A recent article about a college president who will be paid a percentage of the money he helps raise has sparked an online debate among readers of The Chronicle of Higher Education.
Under his contract, Eric J. Barron, the new president of Florida State University, will receive $100,000 for every $100-million the university raises in its campaign to secure $1-billion. That's on top of his $395,000 salary.
Because the bonus is tied to the amount of money raised, the Association of Fundraising Professionals and other professional organizations for charitable fund raisers say it's unethical. Such an incentive could, in the view of those organizations, lead fund raisers to put undue pressure on donors to win the bonus - instead of putting the donor's and the institution's wellbeing first.
However, the university defends the bonus.
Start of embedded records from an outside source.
-- ==== Sys2Proof/Machine/Container.lean ====
section
/-! DEFINITION. A container in its slots (R185, R193 to R197, R222, R224): what each slot of a unit holds in a fabric frame, how a
fabric pointer places the bytes of the VC, and where the path overhead lies within it. -/

namespace Sys2Proof.Machine

/-! Slots (R194 to R197) -/

/-- What a slot of a unit is for: a byte of the pointer word, a byte of the justification opportunity, another pointer byte, or a byte
of the VC. -/
inductive SlotRole where
  | h1 | h2 | h3 | fixed | vc
deriving DecidableEq, Repr

/-- Bytes of a step of the pointer (R185). -/
def UnitKind.step : UnitKind → Nat
  | .au4 => 3
  | .au4c4 => 12
  | .au4c16 => 48
  | .au4c64 => 192
  | _ => 1

/-- The AUG-1s of a unit; 1 for a unit that takes part of one. -/
def UnitKind.augs (k : UnitKind) : Nat := if k.step = 1 then 1 else k.step / 3

/-- Columns of a TU-12 or TU-11. -/
def UnitKind.tuWidth : UnitKind → Nat
  | .tu12 => 4
  | .tu11 => 3
  | _ => 0

/-- A TU whose pointer spans a multiframe. -/
def UnitKind.isTu1x (k : UnitKind) : Bool := k.tuWidth != 0

/-- Pointer values, and bytes of a VC frame or multiframe with the stuff columns of an AU-3 (R185). -/
def UnitKind.values : UnitKind → Nat
  | .tu3 => 765
  | .tu12 => 140
  | .tu11 => 104
  | _ => 783

def UnitKind.vcLen (k : UnitKind) : Nat := k.values * k.step

/-- Bytes of a VC in one row, for the containers with nine rows. -/
def UnitKind.vcRow (k : UnitKind) : Nat :=
  match k with
  | .tu3 => 85
  | .au3 => 87
  | _ => 87 * k.step

/-- The roles of a unit's slots in rising order; `mf` counts the frames of the TU multiframe (R196). -/
def UnitKind.roles (k : UnitKind) (mf : Nat) : List SlotRole :=
  let bytes (n : Nat) : List SlotRole := List.replicate n .vc
  match k with
  | .tu3 => bytes 255 ++ .h1 :: bytes 85 ++ .h2 :: bytes 85 ++ .h3 :: bytes 340
  | .au3 => bytes 261 ++ [.h1, .h2, .h3] ++ bytes 522
  | .tu12 => bytes 12 ++ (if mf = 0 then .h1 else if mf = 1 then .h2 else if mf = 2 then .h3 else .fixed) :: bytes 23
  | .tu11 => bytes 9 ++ (if mf = 0 then .h1 else if mf = 1 then .h2 else if mf = 2 then .h3 else .fixed) :: bytes 17
  | _ =>
    let x := k.augs
    bytes (783 * x)
      ++ (List.range (9 * x)).map (fun i => if i = 0 then .h1 else if i = 3 * x then .h2 else if 6 * x ≤ i then .h3 else .fixed)
      ++ bytes (1566 * x)

/-- The slots of a unit with their roles. -/
def FabricUnit.layout (u : FabricUnit) (mf : Nat) : List (Nat × SlotRole) := u.slots.zip (u.kind.roles mf)

/-- The slot of the first byte of the pointer word. -/
def FabricUnit.wordSlot (u : FabricUnit) : Nat :=
  match (u.layout 0).find? (fun x => x.2 == .h1) with
  | some x => x.1
  | none => 0

/-- The AU-4 or AU-3s of a structured AUG-1 `g` with structure word `w`: they carry TUs and are no units (R300). -/
def structUnits (g : Nat) (w : W32) : List FabricUnit :=
  if getF w 3 1 = 1 ∧ getF w 0 3 = kindAu4 then
    [{ kind := .au4, g := g, sub := 0, slots := blockSlots [g] (List.range 9) (List.range 261) }]
  else if getF w 3 1 = 1 ∧ getF w 0 3 = kindAu3x3 then
    (List.range 3).map (fun b => { kind := .au3, g := g, sub := b, slots := blockSlots [g] [b, 3 + b, 6 + b] (au3Cols b) })
  else []

/-- The structured containers of a port's structure. -/
def structsOf (ws : List W32) (naug : Nat) : List FabricUnit :=
  (List.range naug).flatMap (fun g => structUnits g (ws.getD g 0))

def Dev.portStructs (d : Dev) (q : Nat) : List FabricUnit := structsOf (d.structWords q) (d.naug q)

/-- The containers of port `q`: its units, and the structured containers that carry units (R300). -/
def Dev.portAreas (d : Dev) (q : Nat) : List FabricUnit := d.portUnits q ++ d.portStructs q

/-- The AUG-1s of a Tustra lane that carry no container: UNUSED, or of a structure that is not valid (R200, R236). -/
def Dev.unusedAreas (d : Dev) (q : Nat) : List FabricUnit :=
  let ws := d.structWords q
  if q < 96 && (d.lane q).type != 0 then
    ((List.range (d.naug q)).filter (fun g => getF (ws.getD g 0) 0 3 == 0 || structBad ws g)).map (fun g =>
      { kind := .au4, g := g, sub := 0, slots := blockSlots [g] (List.range 9) (List.range 261) })
  else []

/-- The places of port `q` that an interpreter rules over: its containers, and what carries none. -/
def Dev.portPlaces (d : Dev) (q : Nat) : List FabricUnit := d.portAreas q ++ d.unusedAreas q

/-- Slots of port `q` are written in the frame in progress. -/
def Dev.ingressWrite (d : Dev) (q : Nat) (l : List (Nat × Byte)) : Dev :=
  { d with inFill := { d.inFill with bytes := l.foldl (fun b x =>
    Store.put (Store.drop b (portSlots * q + x.1)) (portSlots * q + x.1) x.2) d.inFill.bytes } }

/-! Pointers (R195, R197, R215) -/

/-- The I bits and the D bits of the value (R197). -/
def maskI : Nat := 0x2AA
def maskD : Nat := 0x155

/-- The pointer word that carries an action on the value in force, with the SS bits of an AU-n (R197). -/
def PtrAct.word (a : PtrAct) (val : Nat) : Nat :=
  match a with
  | .same => 0x6800 + val
  | .inc => 0x6800 + (val ^^^ maskI)
  | .dec => 0x6800 + (val ^^^ maskD)
  | .new v => 0x9800 + v
  | .ais => 0xFFFF

/-- What a fabric pointer word does after the value `val`; a value that changes otherwise is a new one (R216). -/
def ptrAct (val : Option Nat) (w : Nat) : PtrAct :=
  let v := w % 1024
  if w = 0xFFFF then .ais
  else if w / 4096 = 9 then .new v
  else match val with
    | none => .new v
    | some a => if v = a then .same else if v = a ^^^ maskI then .inc else if v = a ^^^ maskD then .dec else .new v

/-- What one slot turns out to be: a pointer byte, an opportunity or stuff, or the byte of the VC at a place. -/
inductive SlotUse where
  | pointer | stuff | byte (off : Option Nat)
deriving DecidableEq, Repr

/-- The word whose two bytes have gone by comes into force (R195, R201). -/
def Track.word (t : Track) (k : UnitKind) : Track :=
  let n := k.values
  match t.next with
  | .same => { t with act := .same }
  | .inc => { t with act := .inc, val := t.val.map (fun a => (a + 1) % n) }
  | .dec => { t with act := .dec, val := t.val.map (fun a => (a + n - 1) % n) }
  | .new v => { t with act := .new v, val := some v, off := none }
  | .ais => { t with act := .ais, val := none, off := none }

/-- The next byte of the VC. -/
def Track.byte (t : Track) (k : UnitKind) : Track × SlotUse :=
  ({ t with off := t.off.map (fun o => (o + 1) % k.vcLen) }, .byte t.off)

/-- One slot of role `r`. Positions count from the slot after H3, and in a TU-12 or TU-11 from the one after V2; a positive
justification leaves the slots at position 0, or the slot after V3, without a byte of the VC, and a negative one gives the opportunity to
it (R195, R197). -/
def Track.slot (t : Track) (k : UnitKind) (r : SlotRole) : Track × SlotUse :=
  match r with
  | .h1 => (t, .pointer)
  | .fixed => (t, .pointer)
  | .h2 =>
    let x := t.word k
    (if k.isTu1x then { x with pos := 0 } else x, .pointer)
  | .h3 =>
    let x := if k.isTu1x then t else { t with pos := 0 }
    if t.act = .dec then x.byte k else (x, .stuff)
  | .vc =>
    let first := if k.isTu1x then 9 * k.tuWidth - 1 else 0
    if t.act = .inc ∧ first ≤ t.pos ∧ t.pos < first + k.step then ({ t with pos := t.pos + 1 }, .stuff)
    else
      let here := t.val.any (fun v => v * k.step == t.pos)
      let x := ({ t with off := if t.off.isNone ∧ here then some 0 else t.off } : Track).byte k
      ({ x.1 with pos := t.pos + 1 }, x.2)

/-! Path overhead within a VC (R224) -/

/-- The overhead bytes by their row in a VC of nine rows, and by their frame in a VC-12 or VC-11. -/
def rowB3 : Nat := 1
def rowC2 : Nat := 2
def rowG1 : Nat := 3
def rowH4 : Nat := 5
def rowK3 : Nat := 7

/-- The row whose overhead byte lies at place `o`. -/
def UnitKind.pohRow (k : UnitKind) (o : Nat) : Option Nat :=
  if k.isTu1x then (if o % (k.vcLen / 4) = 0 then some (o / (k.vcLen / 4)) else none)
  else if o % k.vcRow = 0 then some (o / k.vcRow) else none

/-- Place `o` belongs to the VC itself: an AU-3 carries two columns of fixed stuff beside its VC-3 (R194). -/
def UnitKind.inVc (k : UnitKind) (o : Nat) : Bool := k != .au3 || (o % 87 != 29 && o % 87 != 58)

/-- The overhead byte of row `r` of a whole VC. -/
def UnitKind.poh (k : UnitKind) (vc : List Byte) (r : Nat) : Byte :=
  vc.getD (if k.isTu1x then r * (k.vcLen / 4) else r * k.vcRow) 0

/-- The bytes of a whole VC with their places, without the fixed stuff of an AU-3. -/
def UnitKind.vcBytes (k : UnitKind) (vc : List Byte) : List (Nat × Byte) :=
  ((List.range vc.length).zip vc).filter (fun x => k.inVc x.1)

/-- The parity that the next VC carries: BIP-8, of which a VC-12 or VC-11 takes BIP-2 (R224). -/
def bip2 (x : Byte) : Nat := (popByte (x &&& 0xAA) % 2) * 2 + popByte (x &&& 0x55) % 2

def UnitKind.parity (k : UnitKind) (vc : List Byte) : Byte := bip8 ((k.vcBytes vc).map (fun x => x.2))

/-- Violations of the parity `own` of the VC before it in a VC. -/
def UnitKind.violations (k : UnitKind) (own : Byte) (vc : List Byte) : Nat :=
  if k.isTu1x then
    let x := (bip2 own) ^^^ ((k.poh vc 0).toNat / 64)
    x / 2 + x % 2
  else popByte (own ^^^ k.poh vc rowB3)

/-- R222: the digest of a whole VC: the CRC-32 of R259 without B3 and G1, or without V5. -/
def UnitKind.digest (k : UnitKind) (vc : List Byte) : Nat :=
  crc32 (((k.vcBytes vc).filter (fun x =>
    match k.pohRow x.1 with
    | some r => if k.isTu1x then r != 0 else r != rowB3 && r != rowG1
    | none => true)).map (fun x => x.2))

/-! A container on its way through a bank -/

/-- The overhead that the device writes into a container: none; that of a structured container of an ingress frame with its C2 and H4
(R214); that of a member of a flow port (R339); or that of an egress point, which the VC took up at its first byte (R224, R234). -/
inductive PohGen where
  | none
  | fabric (c2 h4 : Byte)
  | flow (h4 k4 : Byte) (sig : Nat)
  | send
deriving DecidableEq, Repr

/-- Overhead byte `r` of a VC, `b` being the byte that the bank holds. -/
def PohGen.byte (g : PohGen) (k : UnitKind) (x : VcSt) (r : Nat) (b : Byte) : Byte :=
  match g with
  | .none => b
  | .fabric c2 h4 => if r = rowB3 then x.last else if r = rowC2 then c2 else if r = rowH4 then h4 else 0
  | .flow h4 k4 sig =>
    if k.isTu1x then (if r = 0 then BitVec.ofNat 8 (bip2 x.last * 64 + 0x0A) else if r = 3 then k4 else 0)
    else if r = rowB3 then x.last else if r = rowC2 then BitVec.ofNat 8 sig else if r = rowH4 then h4 else 0
  | .send =>
    match x.gen with
    | Option.none => b
    | some (c2, label) =>
    if k.isTu1x then
      (if r = 0 then BitVec.ofNat 8 (bip2 x.last * 64 + Nat.min 1 x.rei * 32 + label * 2 + bitOf x.rdi)
       else if r = 1 then x.msg.getD x.mpos 0 else b)
    else if r = 0 then x.msg.getD x.mpos 0
    else if r = rowB3 then x.last
    else if r = rowC2 then BitVec.ofNat 8 c2
    else if r = rowG1 then BitVec.ofNat 8 (x.rei * 16 + bitOf x.rdi * 8)
    else b

/-- A VC begins. A message goes on until it has been sent whole (R235). -/
def VcSt.start (x : VcSt) (s : VcStart) : VcSt :=
  let again : Bool := decide (x.msg.length ≤ x.mpos + 1) || x.msg.length != s.msg.length
  { x with last := x.bip, bip := 0, vc := some [], msg := if again then s.msg else x.msg, mpos := if again then 0 else x.mpos + 1,
           rei := s.rei, rdi := s.rdi, gen := s.gen }

/-- One slot of a container, whose byte in the bank is `b`; with the byte that leaves. -/
def VcSt.slot (x : VcSt) (k : UnitKind) (g : PohGen) (s : VcStart) (r : SlotRole) (b : Byte) : VcSt × Byte :=
  let t := x.track.slot k r
  match t.2 with
  | .byte (some o) =>
    let y := if o = 0 then ({ x with track := t.1 } : VcSt).start s else { x with track := t.1 }
    let c := match k.pohRow o with
      | some row => g.byte k y row b
      | none => b
    let z := { y with bip := if k.inVc o then y.bip ^^^ c else y.bip, vc := y.vc.map (fun l => b :: l) }
    let whole := z.vc.filter (fun l => o + 1 == k.vcLen && l.length == k.vcLen)
    ({ z with digest := match whole with
        | some l => some (BitVec.ofNat 32 (k.digest l.reverse))
        | none => z.digest }, c)
  | _ => ({ x with track := t.1 }, b)

/-- The pointer word that comes into force in frame `mf`, where its second byte lies in it. -/
def VcSt.word (x : VcSt) (u : FabricUnit) (mf : Nat) (b : Nat → Byte) : Option Nat :=
  match (u.layout mf).find? (fun s => s.2 == .h2) with
  | some s => some ((if u.kind.isTu1x then x.v1 else b u.wordSlot).toNat * 256 + (b s.1).toNat)
  | none => none

/-- What a pointer word does to container `x`: the first one of a source that a swap brought is a new value, whatever it carries (R216,
R315; DEDUCED, notes/assumptions/137). -/
def VcSt.wordAct (x : VcSt) (w : Nat) : PtrAct :=
  if x.moved = 1 ∧ w ≠ 0xFFFF then .new (w % 1024) else ptrAct x.track.val w

/-- The container with the pointer word that frame `mf` carries read. -/
def VcSt.ready (x : VcSt) (u : FabricUnit) (mf : Nat) (b : Nat → Byte) : VcSt :=
  match x.word u mf b with
  | some w => { x with track := { x.track with next := x.wordAct w } }
  | none => { x with v1 := if mf = 0 then b u.wordSlot else x.v1 }

/-- A frame of a container passes: `b` gives the bytes that the bank holds by slot, and `s` what a VC takes up that begins there; with the
bytes that leave. -/
def VcSt.pass (x : VcSt) (u : FabricUnit) (mf : Nat) (g : PohGen) (s : Nat → VcStart) (b : Nat → Byte) : VcSt × List (Nat × Byte) :=
  let r := (u.layout mf).foldl (fun (a : VcSt × List (Nat × Byte)) l =>
    let y := a.1.slot u.kind g (s l.1) l.2 (b l.1)
    (y.1, (l.1, y.2) :: a.2)) (x.ready u mf b, [])
  (r.1, r.2.reverse)

/-- The slots of frame `mf` in which a VC of the container begins. -/
def VcSt.startSlots (x : VcSt) (u : FabricUnit) (mf : Nat) (b : Nat → Byte) : List Nat :=
  ((u.layout mf).foldl (fun (a : Track × List Nat) l =>
    let t := a.1.slot u.kind l.2
    (t.1, if t.2 = .byte (some 0) then l.1 :: a.2 else a.2)) ((x.ready u mf b).track, [])).2

end Sys2Proof.Machine
end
Officials told The Chronicle that they wanted to give Mr. Barron an incentive for spending time on the campaign.
Still, most people who commented on the article oppose the bonus. "Absolutely inappropriate and highly unethical," one indignant reader writes.
But one supporter of Mr. Barron's bonus had a different reaction: "In a world where state governments are abdicating their responsibilities to fund public colleges and universities, yet wish to claim them as "state universities" and set tuition rates and name the trustees, new models of fund raising are necessary.... It will be easier to recruit presidents with the ‘carrot' of bonuses based upon success in the new model than compensation schemes that are not tied to these explicit new job goals."
What's your opinion? Should public institutions and other fund-raising organizations rethink their opposition to percentage-based pay?